- **Work instructions**
Some lines below hold "held". Pick them out and copy them.

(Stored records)
================================

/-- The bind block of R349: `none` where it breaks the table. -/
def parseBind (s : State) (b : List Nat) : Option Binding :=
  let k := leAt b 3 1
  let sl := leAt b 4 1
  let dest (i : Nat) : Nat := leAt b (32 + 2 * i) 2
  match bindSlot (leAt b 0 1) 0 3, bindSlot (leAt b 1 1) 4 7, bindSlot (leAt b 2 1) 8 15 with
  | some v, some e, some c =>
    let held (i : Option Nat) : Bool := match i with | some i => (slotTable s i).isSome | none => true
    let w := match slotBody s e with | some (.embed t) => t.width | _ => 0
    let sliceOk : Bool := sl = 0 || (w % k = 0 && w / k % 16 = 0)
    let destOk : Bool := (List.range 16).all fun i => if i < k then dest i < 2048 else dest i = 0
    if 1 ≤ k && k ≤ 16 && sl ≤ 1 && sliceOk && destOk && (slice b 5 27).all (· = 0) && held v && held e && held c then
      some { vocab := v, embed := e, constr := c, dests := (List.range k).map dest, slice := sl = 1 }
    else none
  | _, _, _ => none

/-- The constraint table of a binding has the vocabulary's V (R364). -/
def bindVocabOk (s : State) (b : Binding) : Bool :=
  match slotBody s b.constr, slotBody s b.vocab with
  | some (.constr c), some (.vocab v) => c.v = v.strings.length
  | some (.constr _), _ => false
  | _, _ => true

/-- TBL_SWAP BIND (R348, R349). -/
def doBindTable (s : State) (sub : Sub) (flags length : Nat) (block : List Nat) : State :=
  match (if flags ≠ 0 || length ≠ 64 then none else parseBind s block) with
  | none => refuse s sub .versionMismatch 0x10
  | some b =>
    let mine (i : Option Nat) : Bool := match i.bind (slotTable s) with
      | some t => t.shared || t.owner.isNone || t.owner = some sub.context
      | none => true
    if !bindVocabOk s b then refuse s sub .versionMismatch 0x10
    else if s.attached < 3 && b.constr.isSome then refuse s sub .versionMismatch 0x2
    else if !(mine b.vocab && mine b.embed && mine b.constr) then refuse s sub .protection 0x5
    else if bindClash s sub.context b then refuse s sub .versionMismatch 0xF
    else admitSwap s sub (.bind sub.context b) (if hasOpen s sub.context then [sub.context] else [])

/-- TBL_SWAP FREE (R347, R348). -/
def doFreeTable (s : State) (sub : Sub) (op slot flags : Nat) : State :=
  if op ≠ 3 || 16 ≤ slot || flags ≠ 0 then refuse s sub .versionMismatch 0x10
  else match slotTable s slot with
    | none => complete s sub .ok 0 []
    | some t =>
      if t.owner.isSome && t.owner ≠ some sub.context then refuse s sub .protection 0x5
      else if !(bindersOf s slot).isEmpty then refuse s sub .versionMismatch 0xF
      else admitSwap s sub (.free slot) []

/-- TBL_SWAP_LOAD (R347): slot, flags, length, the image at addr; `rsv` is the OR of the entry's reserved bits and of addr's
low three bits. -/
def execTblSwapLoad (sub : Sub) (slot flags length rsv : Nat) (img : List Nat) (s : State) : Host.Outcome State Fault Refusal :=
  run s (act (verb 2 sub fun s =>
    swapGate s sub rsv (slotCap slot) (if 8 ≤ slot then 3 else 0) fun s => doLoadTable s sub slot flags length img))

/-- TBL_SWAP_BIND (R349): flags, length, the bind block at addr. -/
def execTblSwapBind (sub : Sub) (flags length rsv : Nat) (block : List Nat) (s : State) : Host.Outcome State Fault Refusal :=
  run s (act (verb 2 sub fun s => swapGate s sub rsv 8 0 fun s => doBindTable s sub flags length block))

================================

- **Finished task**
    let held (i : Option Nat) : Bool := match i with | some i => (slotTable s i).isSome | none => true
    if 1 ≤ k && k ≤ 16 && sl ≤ 1 && sliceOk && destOk && (slice b 5 27).all (· = 0) && held v && held e && held c then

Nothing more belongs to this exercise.